Some personalities leave their footprints on time for ever for others to follow. Giorgio Brunelli, a great orthopaedic surgeon, a world pioneer in microsurgery, passionate researcher of the central nervous system and its plasticity, is one such revered doctor and a great human being. He passed away recently leaving behind a great legacy in orthopaedics and microsurgery.

Although he was inclined to study medicine while working in a small field hospital and serving the army during the war, the choice of studying medicine came from his father who was the chief veterinary doctor at the slaughter house in Brescia. Thanks to his father for giving to the world an orthopaedic and microsurgery prodigy.

People in the field of medicine, especially in microsurgery, expressed their great loss in passing away of Prof Brunelli. It is a personal loss to me and my family. He was none less than a family member, guide and a great teacher to us. He used to teach with great excitement and dedication. He always believed to teach to the best of his ability. He always entertained a friendly relationship with students. He used to say, what I can do, anyone can do. One may require little more practice. We had the fortune to work with him.

In the early nineties, we organised a workshop in India. Those were the days when even microscopes were a rare thing. Resources were limited both in finance and infrastructure and expertise. Yet, the workshop was a great success and probably one of its kinds in the history of medicine in bygone era. Dr Brunelli not only personally participated in the workshop, but also transported on loan 25 microscopes from Italy. To maximise the use of microscopes, we ran the workshop in two shifts for 12 h. Dr Brunelli's wholehearted help raised the standard of workshop to great heights. It was a great learning experience and a sense of fulfilment. We still cherish the memories of our association with Dr Brunelli.

He was a genius. He became chief of surgery at the age of 35. He was a pioneer in many aspects. He performed the first hip joint prosthesis replacement surgical technique in Italy in 1963 and introduced microsurgery in Italy in 1965. He was the first to perform brachial plexus surgery in 1972 and the first total limb re-implant in Europe in 1973. He was bestowed with Honoris Causa Degree by the University of Wroclaw. He always explored new horizons in science and medicine.
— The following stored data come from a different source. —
-- ==== Sys2Proof/Machine/Image.lean ====
section
/-! DEFINITION. The image and journal unit: the checks of the configuration image (R183), the two loads (R184, R185,
R27, R69), power-on (R186), desk reset (R187) and the written section (R188). -/

namespace Sys2Proof.Machine

/-! The image's checks (R183). -/

/-- The sum of the 16-bit words of a section; a last byte alone counts as a word with high byte 0. -/
def wordSum : List Byte → Nat
  | [] => 0
  | [b] => b.toNat
  | lo :: hi :: rest => lo.toNat + 256 * hi.toNat + wordSum rest

/-- A section is valid when the sum of its words modulo 65536 is 65535 (R183). -/
def sectionValid (bytes : List Byte) : Bool := decide (wordSum bytes % 65536 = 65535)

/-- The header is good (R183). -/
def headerGood (image : List Byte) : Bool :=
  decide (read16 image 0 = 1) && decide (read16 image 2 = 10) && decide (read16 image 4 = 12) &&
    decide (read16 image 6 = 22) && decide (read16 image 8 = 670)

/-- The settings block of an image. -/
def settingsBlock (image : List Byte) : List Byte := (image.drop 10).take 12

/-- The tables section of an image. -/
def tablesSection (image : List Byte) : List Byte := (image.drop Config.tablesOffset).take Config.tablesLength

/-- The settings block, when the memory answers, the header is good and the block is valid (R183). -/
def validSettings (image : Option (List Byte)) : Option (List Byte) :=
  image.bind (fun b => if headerGood b ∧ sectionValid (settingsBlock b) then some (settingsBlock b) else none)

/-- The tables section, when the memory answers, the header is good and the section is valid (R183). -/
def validTables (image : Option (List Byte)) : Option (List Byte) :=
  image.bind (fun b => if headerGood b ∧ sectionValid (tablesSection b) then some (tablesSection b) else none)

/-! The settings block (R184). -/

/-- The diagonal of the crossing matrix. -/
def crossingDiagonal : BitVec 16 := 0x8421#16

/-- A lock level byte; above 2 it loads as OBSERVE (R184). -/
def loadLockLevel (n : Nat) : LockLevel := if n = 0 then .openLevel else if n = 1 then .operate else .observe

/-- The settings of a valid block (R184, R44). -/
def loadSettings (b : List Byte) : Settings where
  deskNumber := clampNat 0 254 (natAt b 0)
  groupNumber := natAt b 1
  lockLevel := loadLockLevel (natAt b 2)
  managementPorts := byteAt b 3
  domains := Vector.ofFn (fun k => Fin.ofNat 4 (read16 b 4 / 4 ^ k.val))
  crossing := BitVec.ofNat 16 (read16 b 6) ||| crossingDiagonal
  shareOutPermitted := (byteAt b 8).setWidth 4

/-! The tables section (R185). -/

/-- The bytes of a record of a section. -/
def recordBytes (b : List Byte) (start size index : Nat) : List Byte := (b.drop (start + size * index)).take size

/-- A hotkey entry against the other occupied slots and the leader key: the first case of R25 that applies. -/
def hotkeyConflict (others : List Hotkey) (leaderKey : Byte) (h : Hotkey) : Option Result :=
  match h.trigger with
  | .leader keys =>
    if others.any (hasTrigger h.trigger) then some .duplicate
    else if others.any (fun o => isBegun keys o || (leaderKeys o).any (fun ks => startsProperly ks keys)) then
      some .conflict
    else none
  | .chord _ key =>
    if others.any (hasTrigger h.trigger) then some .duplicate
    else if key = leaderKey then some .conflict
    else none

/-- One slot of the image is entered under the checks of R24 and R25 against the slots already entered (R27). -/
def enterHotkey (leaderKey : Byte) (entered : List (Option Hotkey)) (b : List Byte) : List (Option Hotkey) :=
  match parseHotkey b with
  | some h => entered ++ [if (hotkeyConflict (entered.filterMap id) leaderKey h).isNone then some h else none]
  | none => entered ++ [none]

/-- The hotkey table of a section (R27). -/
def loadHotkeys (leaderKey : Byte) (b : List Byte) : Vector (Option Hotkey) 32 :=
  let entered := ((List.range 32).map (recordBytes b 12 9)).foldl (enterHotkey leaderKey) []
  Vector.ofFn (fun i => entered.getD i.val none)

/-- The committed layout of a section, or the built-in layout when a check of R66 fails (R69). -/
def loadLayout (b : List Byte) : Vector Placement 8 :=
  let layout : Vector Placement 8 := Vector.ofFn (fun i => parsePlacement (recordBytes b 588 9 i.val))
  if (layoutFault layout).isNone then layout else defaultLayout

/-- The tables of a valid section (R185). -/
def loadTables (b : List Byte) : Tables :=
  let m := loadModeSettings (b.drop 1)
  { modeWord := (byteAt b 0).setWidth 6
    modeSettings := m
    hotkeys := loadHotkeys m.leaderKey b
    windows := Vector.ofFn (fun i => loadWindow (recordBytes b 300 11 i.val))
    portSettings := Vector.ofFn (fun i => loadPortSettings (recordBytes b 476 3 i.val))
    presets := Vector.ofFn (fun i => loadPreset (recordBytes b 500 11 i.val))
    committed := loadLayout b
    staged := loadLayout b }

/-- The initial screen sources of a valid section: a value outside V0 to V15 and NONE loads as NONE (R156). -/
def loadSources (b : List Byte) : Vector Source 8 :=
  Vector.ofFn (fun i => (parseSource (byteAt b (660 + i.val))).getD none)

/-! Both loads. -/

/-- The settings that an image gives (R184). -/
def settingsFrom (image : Option (List Byte)) : Settings := ((validSettings image).map loadSettings).getD defaultSettings

/-- The tables that an image gives (R185). -/
def tablesFrom (image : Option (List Byte)) : Tables := ((validTables image).map loadTables).getD defaultTables

/-- The initial screen sources that an image gives (R156). -/
def sourcesFrom (image : Option (List Byte)) : Vector Source 8 :=
  ((validTables image).map loadSources).getD defaultSources

/-- Both sections are loaded and the status flags set (R183 to R185). -/
def loadImage (image : Option (List Byte)) (s : State) : State :=
  { s with
    settings := settingsFrom image
    tables := tablesFrom image
    image :=
      { s.image with
        settingsInvalid := (validSettings image).isNone
        tablesInvalid := (validTables image).isNone } }

/-- The image as the memory holds it. -/
def imageOf (m : List Host.Cell) : List Byte := readBlock m 0 Config.imageLength

/-- The focus unit after a load: the initial focus, unlocked, no broadcast (R45). -/
def initialFocusUnit (t : Tables) : FocusUnit where
  focus := t.modeSettings.initialFocus
  broadcast := 0#8
  locked := false

/-! Power-on (R186). -/

/-- A port after power-on: its presence line keeps its level, and a line already present starts the debounce timer
at once (R100, R101). -/
def portAtPowerOn (p : Port) : Port :=
  { emptyPort with
    raw := p.raw
    debounce := if p.raw then some (BitVec.ofNat 32 Config.debounceMillis) else none }

/-- What a section with its check word holds after power was lost during its write: its check does not agree (R188). Where
the check of the bytes would agree, a free amount is turned over in the low byte of the check word. DESIGN CHOICE: log
entry 13. -/
def disagreeing (free : Byte) (bytes : List Byte) : List Byte :=
  if sectionValid bytes then bytes.modify Config.checkOffset (fun b => b ^^^ (if free = 0#8 then 1#8 else free))
  else bytes

/-- The memory after power was lost during the write of the tables section (R188): the section's check does not agree, and
every other byte stays. The section's bytes are those that the memory answers, and free without an answer. DESIGN CHOICE:
log entry 13. -/
def memoryAfterPowerLoss (use : Nat) (answers : Bool) (m : List Host.Cell) : List Host.Cell :=
  let bytes :=
    if answers then readBlock m Config.tablesOffset Config.tablesLength
    else (List.range Config.tablesLength).map (Config.freeByte use)
  writeBlock m Config.tablesOffset (disagreeing (Config.freeByte use Config.tablesLength) bytes)

/-- The memory's content as power comes on: what the memory answers, or what it held; when power was lost during a write, a
tables section whose check does not agree (R188). DESIGN CHOICE: log entry 13. -/
def memoryAtPowerOn (image : Option (List Byte)) (s : State) : List Host.Cell :=
  let held := (image.map (cellsOf 0)).getD s.image.memory
  if s.image.writing.isSome then memoryAfterPowerLoss s.freeUses image.isSome held else held

/-- The part after power-on with the image that its memory gave (R186). -/
def powerOnWith (image : Option (List Byte)) (memory : List Host.Cell) (s : State) : State :=
  loadImage image
    { pending := s.pending
      sent := s.sent
      freeUses := s.freeUses
      clock := 0#32
      settings := defaultSettings
      tables := defaultTables
      console := emptyConsole
      keys := emptyKeys
      recognizer := .idle
      focusUnit := initialFocusUnit (tablesFrom image)
      pointer := offPointer
      ports := s.ports.map portAtPowerOn
      video := emptyVideo (sourcesFrom image)
      schedule := Vector.replicate 8 none
      engine := none
      journal := emptyJournal
      image :=
        { memory := memory, writing := none, saveFailed := false, settingsInvalid := true, tablesInvalid := true }
      foreign := 0
      mismatches := 0 }

/-- Power-on (R183, R186). An interrupted write draws free bytes (log entry 13). -/
def powerOn (image : Option (List Byte)) (s : State) : State :=
  let memory := memoryAtPowerOn image s
  powerOnWith (image.map (fun _ => imageOf memory)) memory
    { s with freeUses := s.freeUses + (if s.image.writing.isSome then 1 else 0) }

/-! Desk reset (R187). -/

/-- A slot keeps its device, with an empty previous state (R20). -/
def forgetPrevious : Device → Device
  | .keyboard _ _ => .keyboard 0#8 []
  | .pointer _ => .pointer 0#5

/-- A port at a desk reset (R121, R168). -/
def portAtDeskReset (managed : Bool) (p : Port) : Port :=
  let q := if p.link.queueable then flushIntoResync true p else p
  { q with sticky := noSticky, resyncCount := 0, slot := if managed then p.slot else none }

/-- The ports at a desk reset, with the management port set just loaded (R121, R168). -/
def portsAtDeskReset (s : State) : Vector Port 8 :=
  Vector.ofFn (fun k => portAtDeskReset (s.isManagement k) (s.port k))

/-- A screen's counters at 0. -/
def clearScreenCounters (r : ScreenRecord) : ScreenRecord := { r with repeats := 0, skips := 0 }

/-- The initial source requests, in ascending screen order (R156). -/
def initialRequests (sources : Vector Source 8) : List (Screen × Source) := eight.map (fun sc => (sc, sources.get sc))

/-- The pointer record set afresh: at the centre of the lowest-numbered enterable screen of the focus, or OFF (R72). -/
def freshPointer (s : State) : State :=
  { s with
    pointer :=
      { offPointer with
        place := (s.focusUnit.focus.bind (lowestScreenOf s)).map (fun sc => centreOf sc (s.placement sc)) } }

/-- Every block but the crosspoint's sources and the pointer takes its desk-reset rule (R20, R28, R45, R121, R156,
R158, R187, R191). -/
def resetBlocks (s : State) : State :=
  { s with
    console := { s.console with slots := s.console.slots.map (Option.map forgetPrevious), errors := 0 }
    keys := emptyKeys
    recognizer := .idle
    focusUnit := initialFocusUnit s.tables
    ports := portsAtDeskReset s
    video :=
      { s.video with
        screens := s.video.screens.map clearScreenCounters
        share := { s.video.share with selection := .nothing, repeats := 0, skips := 0 } }
    schedule := Vector.replicate 8 none
    journal := emptyJournal
    foreign := 0
    mismatches := 0 }

/-- A desk reset; the operand says whether the memory answers the read (R187). -/
def deskResetState (memoryAnswers : Bool) (s : State) : State :=
  let image := if memoryAnswers then some (imageOf s.image.memory) else none
  refreshLeds
    (freshPointer (requestSources (initialRequests (sourcesFrom image)) (resetBlocks (loadImage image s))))

/-! SAVE (R188). -/

/-- The bytes of a hotkey slot in the image. An empty slot has form 0 and, for its unused keys, bytes 0 (section 10.6);
its key count, modifiers, action and argument are not stated (log entry 3). -/
def hotkeySlotBytes (free : Nat → Byte) (start : Nat) : Option Hotkey → List Byte
  | some h => hotkeyBytes h
  | none =>
    [0#8, free (start + 1), 0#8, 0#8, 0#8, free (start + 5), free (start + 6), free (start + 7), free (start + 8)]

/-- The section's content up to the check word, from the state as it stands (R188, section 10.6). -/
def sectionContent (s : State) : List Byte :=
  let free := Config.freeByte s.freeUses
  let t := s.tables
  [t.modeWord.setWidth 8] ++ modeSettingsBytes t.modeSettings ++
    (List.range 32).flatMap (fun i => hotkeySlotBytes free (12 + 9 * i) (t.hotkeys.toList.getD i none)) ++
    t.windows.toList.flatMap windowBytes ++
    t.portSettings.toList.flatMap portSettingsBytes ++
    eight.flatMap (fun p => presetBytes (free (510 + 11 * p.val)) (t.presets.get p)) ++
    t.committed.toList.flatMap placementBytes ++
    s.video.screens.toList.map (fun r => sourceByte r.committed)

/-- The check word that makes a section valid: the complement of the sum of its other words (R183). -/
def checkWord (content : List Byte) : List Byte := le16 (65535 - wordSum content % 65536)

/-- The tables section as SAVE writes it (R188). -/
def sectionToWrite (s : State) : List Byte := sectionContent s ++ checkWord (sectionContent s)

/-- The write of the tables section begins (R182, R188). -/
def beginWrite (s : State) : State :=
  { s with image := { s.image with writing := some (sectionToWrite s) }, freeUses := s.freeUses + 1 }

/-- The memory's content after a write has ended (R188). -/
def memoryAfterWrite (outcome : WriteOutcome) (written : List Byte) (m : List Host.Cell) : List Host.Cell :=
  match outcome with
  | .succeeded => writeBlock m Config.tablesOffset written
  | .failed left => writeBlock m Config.tablesOffset (left.take Config.tablesLength)

/-- The engine, if still BUSY with the SAVE, completes it (R173, R182). -/
def engineWriteEnded (outcome : WriteOutcome) (s : State) : State :=
  match s.engine with
  | some d =>
    if d.wait = .memoryWrite then completeDeferred d (if outcome = .succeeded then .done else .writeFailed) s else s
  | none => s

/-- The memory write ends (R182, R188). Without a write in flight nothing ends. -/
def endWrite (outcome : WriteOutcome) (s : State) : State :=
  match s.image.writing with
  | some written =>
    engineWriteEnded outcome
      { s with
        image :=
          { s.image with
            memory := memoryAfterWrite outcome written s.image.memory
            writing := none
            saveFailed := decide (outcome ≠ .succeeded) } }
  | none => s

end Sys2Proof.Machine
end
He has set up the spinal cord lesion foundation and took up hard research on the anatomy and physiology of the bone marrow and its chances to be cured after a lesion.

He strongly believed that there is no substitute for hard work and advised young doctors that they must be prepared to make many sacrifices, must know that money does not come easily and must be aware of how much they must give up if they want to be thorough and well-trained doctors. He was a firm believer that each one of us has different skills and wanted that young doctors should go to foreign countries and add on to their professional skills.

Dr Brunelli's research instinct was so great that he continued new experiments with the advancement of science and IT. Brunelli decided to connect – through a nerve graft – the extensions of the brain cells with the nerves of some muscles of the pelvis and legs, cutting off the bone marrow underneath the lesion. He proved the ability of the muscles to change its normal acetylcholine receptors to glutamate the neurotransmitter of the brain neurons. His research and experimentation proved that brain plasticity for multiple single neurons scattered in the brain cortex.

The testimony of magnanimous work of Giorgio Brunelli in medicine is that he has performed over 25,000 surgical procedures, 3500 of which with microsurgical techniques. He has authored 466 articles in previewed journals, 30 chapters and 10 scientific texts to his credit. Dr Brunelli was a versatile personality. Besides having scientific and surgical expertise, he was a successful athlete in various disciplines such as fencing, swimming and skiing. He loved vintage cars and participated in various races. He was a passionate nature lover and his love for nature finds its expression in Nature photography and paintings.

Dr Giorgio Brunelli, a great microsurgeon, a multifaceted personality, a thorough gentleman, fatherly figure and a true guide has physically left us, but his work and legacy remain a source of inspiration for generations to come. Our salute to him.